◆ **WORK REQUEST**: In the records below, begin at the line containing "(s.modHere f).die k = s.die k := rfl" and end at the line containing "g).module = s.module := rfl"; quote every line in that span exactly, including both boundary lines, and no others.

Segment Start: THE DATA

@[simp] theorem State.lines_setTask (s : State) (r : TaskRef) (t : Task) : (s.setTask r t).lines = s.lines := rfl

@[simp] theorem State.gens_setTask (s : State) (r : TaskRef) (t : Task) : (s.setTask r t).gens = s.gens := rfl

@[simp] theorem State.dies_setTask (s : State) (r : TaskRef) (t : Task) : (s.setTask r t).dies = s.dies := rfl

@[simp] theorem State.images_setTask (s : State) (r : TaskRef) (t : Task) : (s.setTask r t).images = s.images := rfl

@[simp] theorem State.launches_setTask (s : State) (r : TaskRef) (t : Task) : (s.setTask r t).launches = s.launches := rfl

@[simp] theorem State.pointer_setTask (s : State) (r : TaskRef) (t : Task) : (s.setTask r t).pointer = s.pointer := rfl

@[simp] theorem State.keys_setTask (s : State) (r : TaskRef) (t : Task) : (s.setTask r t).keys = s.keys := rfl

@[simp] theorem State.oldKeys_setTask (s : State) (r : TaskRef) (t : Task) : (s.setTask r t).oldKeys = s.oldKeys := rfl

@[simp] theorem State.kept_setTask (s : State) (r : TaskRef) (t : Task) : (s.setTask r t).kept = s.kept := rfl

@[simp] theorem State.attest_setTask (s : State) (r : TaskRef) (t : Task) : (s.setTask r t).attest = s.attest := rfl

@[simp] theorem State.host_setTask (s : State) (r : TaskRef) (t : Task) : (s.setTask r t).host = s.host := rfl

@[simp] theorem State.gang_setTask (s : State) (r : TaskRef) (t : Task) : (s.setTask r t).gang = s.gang := rfl

@[simp] theorem State.switched_setTask (s : State) (r : TaskRef) (t : Task) : (s.setTask r t).switched = s.switched := rfl

@[simp] theorem State.sent_setTask (s : State) (r : TaskRef) (t : Task) : (s.setTask r t).sent = s.sent := rfl

@[simp] theorem State.outbound_setTask (s : State) (r : TaskRef) (t : Task) : (s.setTask r t).outbound = s.outbound := rfl

@[simp] theorem State.hwm_setTask (s : State) (r : TaskRef) (t : Task) : (s.setTask r t).hwm = s.hwm := rfl

@[simp] theorem State.fatal_setTask (s : State) (r : TaskRef) (t : Task) : (s.setTask r t).fatal = s.fatal := rfl

@[simp] theorem State.die_setTask (s : State) (r : TaskRef) (t : Task) (k : Nat) : (s.setTask r t).die k = s.die k := rfl

@[simp] theorem State.powered_modTask (s : State) (r : TaskRef) (f : Task → Task) : (s.modTask r f).powered = s.powered := rfl

@[simp] theorem State.module_modTask (s : State) (r : TaskRef) (f : Task → Task) : (s.modTask r f).module = s.module := rfl

@[simp] theorem State.jobid_modTask (s : State) (r : TaskRef) (f : Task → Task) : (s.modTask r f).jobid = s.jobid := rfl

@[simp] theorem State.cycle_modTask (s : State) (r : TaskRef) (f : Task → Task) : (s.modTask r f).cycle = s.cycle := rfl

@[simp] theorem State.cur_modTask (s : State) (r : TaskRef) (f : Task → Task) : (s.modTask r f).cur = s.cur := rfl

@[simp] theorem State.agenda_modTask (s : State) (r : TaskRef) (f : Task → Task) : (s.modTask r f).agenda = s.agenda := rfl

@[simp] theorem State.freeCtr_modTask (s : State) (r : TaskRef) (f : Task → Task) : (s.modTask r f).freeCtr = s.freeCtr := rfl

@[simp] theorem State.mem_modTask (s : State) (r : TaskRef) (f : Task → Task) : (s.modTask r f).mem = s.mem := rfl

@[simp] theorem State.lines_modTask (s : State) (r : TaskRef) (f : Task → Task) : (s.modTask r f).lines = s.lines := rfl

@[simp] theorem State.gens_modTask (s : State) (r : TaskRef) (f : Task → Task) : (s.modTask r f).gens = s.gens := rfl

@[simp] theorem State.dies_modTask (s : State) (r : TaskRef) (f : Task → Task) : (s.modTask r f).dies = s.dies := rfl

@[simp] theorem State.images_modTask (s : State) (r : TaskRef) (f : Task → Task) : (s.modTask r f).images = s.images := rfl

@[simp] theorem State.launches_modTask (s : State) (r : TaskRef) (f : Task → Task) : (s.modTask r f).launches = s.launches := rfl

@[simp] theorem State.pointer_modTask (s : State) (r : TaskRef) (f : Task → Task) : (s.modTask r f).pointer = s.pointer := rfl

@[simp] theorem State.keys_modTask (s : State) (r : TaskRef) (f : Task → Task) : (s.modTask r f).keys = s.keys := rfl

@[simp] theorem State.oldKeys_modTask (s : State) (r : TaskRef) (f : Task → Task) : (s.modTask r f).oldKeys = s.oldKeys := rfl

@[simp] theorem State.kept_modTask (s : State) (r : TaskRef) (f : Task → Task) : (s.modTask r f).kept = s.kept := rfl

@[simp] theorem State.attest_modTask (s : State) (r : TaskRef) (f : Task → Task) : (s.modTask r f).attest = s.attest := rfl

@[simp] theorem State.host_modTask (s : State) (r : TaskRef) (f : Task → Task) : (s.modTask r f).host = s.host := rfl

@[simp] theorem State.gang_modTask (s : State) (r : TaskRef) (f : Task → Task) : (s.modTask r f).gang = s.gang := rfl

@[simp] theorem State.switched_modTask (s : State) (r : TaskRef) (f : Task → Task) : (s.modTask r f).switched = s.switched := rfl

@[simp] theorem State.sent_modTask (s : State) (r : TaskRef) (f : Task → Task) : (s.modTask r f).sent = s.sent := rfl

@[simp] theorem State.outbound_modTask (s : State) (r : TaskRef) (f : Task → Task) : (s.modTask r f).outbound = s.outbound := rfl

@[simp] theorem State.hwm_modTask (s : State) (r : TaskRef) (f : Task → Task) : (s.modTask r f).hwm = s.hwm := rfl

@[simp] theorem State.fatal_modTask (s : State) (r : TaskRef) (f : Task → Task) : (s.modTask r f).fatal = s.fatal := rfl

@[simp] theorem State.die_modTask (s : State) (r : TaskRef) (f : Task → Task) (k : Nat) : (s.modTask r f).die k = s.die k := rfl

@[simp] theorem State.powered_modMe (s : State) (f : Task → Task) : (s.modMe f).powered = s.powered := rfl

@[simp] theorem State.module_modMe (s : State) (f : Task → Task) : (s.modMe f).module = s.module := rfl

@[simp] theorem State.jobid_modMe (s : State) (f : Task → Task) : (s.modMe f).jobid = s.jobid := rfl

@[simp] theorem State.cycle_modMe (s : State) (f : Task → Task) : (s.modMe f).cycle = s.cycle := rfl

@[simp] theorem State.cur_modMe (s : State) (f : Task → Task) : (s.modMe f).cur = s.cur := rfl

@[simp] theorem State.agenda_modMe (s : State) (f : Task → Task) : (s.modMe f).agenda = s.agenda := rfl

@[simp] theorem State.freeCtr_modMe (s : State) (f : Task → Task) : (s.modMe f).freeCtr = s.freeCtr := rfl

@[simp] theorem State.mem_modMe (s : State) (f : Task → Task) : (s.modMe f).mem = s.mem := rfl

@[simp] theorem State.lines_modMe (s : State) (f : Task → Task) : (s.modMe f).lines = s.lines := rfl

@[simp] theorem State.gens_modMe (s : State) (f : Task → Task) : (s.modMe f).gens = s.gens := rfl

@[simp] theorem State.dies_modMe (s : State) (f : Task → Task) : (s.modMe f).dies = s.dies := rfl

@[simp] theorem State.images_modMe (s : State) (f : Task → Task) : (s.modMe f).images = s.images := rfl

@[simp] theorem State.launches_modMe (s : State) (f : Task → Task) : (s.modMe f).launches = s.launches := rfl

@[simp] theorem State.pointer_modMe (s : State) (f : Task → Task) : (s.modMe f).pointer = s.pointer := rfl

@[simp] theorem State.keys_modMe (s : State) (f : Task → Task) : (s.modMe f).keys = s.keys := rfl

@[simp] theorem State.oldKeys_modMe (s : State) (f : Task → Task) : (s.modMe f).oldKeys = s.oldKeys := rfl

@[simp] theorem State.kept_modMe (s : State) (f : Task → Task) : (s.modMe f).kept = s.kept := rfl

@[simp] theorem State.attest_modMe (s : State) (f : Task → Task) : (s.modMe f).attest = s.attest := rfl

@[simp] theorem State.host_modMe (s : State) (f : Task → Task) : (s.modMe f).host = s.host := rfl

@[simp] theorem State.gang_modMe (s : State) (f : Task → Task) : (s.modMe f).gang = s.gang := rfl

@[simp] theorem State.switched_modMe (s : State) (f : Task → Task) : (s.modMe f).switched = s.switched := rfl

@[simp] theorem State.sent_modMe (s : State) (f : Task → Task) : (s.modMe f).sent = s.sent := rfl

@[simp] theorem State.outbound_modMe (s : State) (f : Task → Task) : (s.modMe f).outbound = s.outbound := rfl

@[simp] theorem State.hwm_modMe (s : State) (f : Task → Task) : (s.modMe f).hwm = s.hwm := rfl

@[simp] theorem State.fatal_modMe (s : State) (f : Task → Task) : (s.modMe f).fatal = s.fatal := rfl

@[simp] theorem State.die_modMe (s : State) (f : Task → Task) (k : Nat) : (s.modMe f).die k = s.die k := rfl

@[simp] theorem State.powered_modHere (s : State) (f : Core → Core) : (s.modHere f).powered = s.powered := rfl

@[simp] theorem State.module_modHere (s : State) (f : Core → Core) : (s.modHere f).module = s.module := rfl

@[simp] theorem State.jobid_modHere (s : State) (f : Core → Core) : (s.modHere f).jobid = s.jobid := rfl

@[simp] theorem State.cycle_modHere (s : State) (f : Core → Core) : (s.modHere f).cycle = s.cycle := rfl

@[simp] theorem State.cur_modHere (s : State) (f : Core → Core) : (s.modHere f).cur = s.cur := rfl

@[simp] theorem State.agenda_modHere (s : State) (f : Core → Core) : (s.modHere f).agenda = s.agenda := rfl

@[simp] theorem State.freeCtr_modHere (s : State) (f : Core → Core) : (s.modHere f).freeCtr = s.freeCtr := rfl

@[simp] theorem State.mem_modHere (s : State) (f : Core → Core) : (s.modHere f).mem = s.mem := rfl

@[simp] theorem State.lines_modHere (s : State) (f : Core → Core) : (s.modHere f).lines = s.lines := rfl

@[simp] theorem State.gens_modHere (s : State) (f : Core → Core) : (s.modHere f).gens = s.gens := rfl

@[simp] theorem State.dies_modHere (s : State) (f : Core → Core) : (s.modHere f).dies = s.dies := rfl

@[simp] theorem State.images_modHere (s : State) (f : Core → Core) : (s.modHere f).images = s.images := rfl

@[simp] theorem State.launches_modHere (s : State) (f : Core → Core) : (s.modHere f).launches = s.launches := rfl

@[simp] theorem State.pointer_modHere (s : State) (f : Core → Core) : (s.modHere f).pointer = s.pointer := rfl

@[simp] theorem State.keys_modHere (s : State) (f : Core → Core) : (s.modHere f).keys = s.keys := rfl

@[simp] theorem State.oldKeys_modHere (s : State) (f : Core → Core) : (s.modHere f).oldKeys = s.oldKeys := rfl

@[simp] theorem State.kept_modHere (s : State) (f : Core → Core) : (s.modHere f).kept = s.kept := rfl

@[simp] theorem State.attest_modHere (s : State) (f : Core → Core) : (s.modHere f).attest = s.attest := rfl

@[simp] theorem State.host_modHere (s : State) (f : Core → Core) : (s.modHere f).host = s.host := rfl

@[simp] theorem State.gang_modHere (s : State) (f : Core → Core) : (s.modHere f).gang = s.gang := rfl

@[simp] theorem State.switched_modHere (s : State) (f : Core → Core) : (s.modHere f).switched = s.switched := rfl

@[simp] theorem State.sent_modHere (s : State) (f : Core → Core) : (s.modHere f).sent = s.sent := rfl

@[simp] theorem State.outbound_modHere (s : State) (f : Core → Core) : (s.modHere f).outbound = s.outbound := rfl

@[simp] theorem State.hwm_modHere (s : State) (f : Core → Core) : (s.modHere f).hwm = s.hwm := rfl

@[simp] theorem State.fatal_modHere (s : State) (f : Core → Core) : (s.modHere f).fatal = s.fatal := rfl

@[simp] theorem State.die_modHere (s : State) (f : Core → Core) (k : Nat) : (s.modHere f).die k = s.die k := rfl

@[simp] theorem State.powered_push (s : State) (n : Nat) (v : PVal) (g : BitVec 6) : (s.push n v g).powered = s.powered := rfl

@[simp] theorem State.module_push (s : State) (n : Nat) (v : PVal) (g : BitVec 6) : (s.push n v g).module = s.module := rfl

@[simp] theorem State.jobid_push (s : State) (n : Nat) (v : PVal) (g : BitVec 6) : (s.push n v g).jobid = s.jobid := rfl

@[simp] theorem State.cycle_push (s : State) (n : Nat) (v : PVal) (g : BitVec 6) : (s.push n v g).cycle = s.cycle := rfl

@[simp] theorem State.cur_push (s : State) (n : Nat) (v : PVal) (g : BitVec 6) : (s.push n v g).cur = s.cur := rfl

@[simp] theorem State.agenda_push (s : State) (n : Nat) (v : PVal) (g : BitVec 6) : (s.push n v g).agenda = s.agenda := rfl

@[simp] theorem State.freeCtr_push (s : State) (n : Nat) (v : PVal) (g : BitVec 6) : (s.push n v g).freeCtr = s.freeCtr := rfl

@[simp] theorem State.mem_push (s : State) (n : Nat) (v : PVal) (g : BitVec 6) : (s.push n v g).mem = s.mem := rfl

@[simp] theorem State.lines_push (s : State) (n : Nat) (v : PVal) (g : BitVec 6) : (s.push n v g).lines = s.lines := rfl

@[simp] theorem State.gens_push (s : State) (n : Nat) (v : PVal) (g : BitVec 6) : (s.push n v g).gens = s.gens := rfl

@[simp] theorem State.dies_push (s : State) (n : Nat) (v : PVal) (g : BitVec 6) : (s.push n v g).dies = s.dies := rfl

@[simp] theorem State.images_push (s : State) (n : Nat) (v : PVal) (g : BitVec 6) : (s.push n v g).images = s.images := rfl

Segment End: THE DATA

◆ **EXERCISE ANSWER**:
@[simp] theorem State.die_modHere (s : State) (f : Core → Core) (k : Nat) : (s.modHere f).die k = s.die k := rfl

@[simp] theorem State.powered_push (s : State) (n : Nat) (v : PVal) (g : BitVec 6) : (s.push n v g).powered = s.powered := rfl

@[simp] theorem State.module_push (s : State) (n : Nat) (v : PVal) (g : BitVec 6) : (s.push n v g).module = s.module := rfl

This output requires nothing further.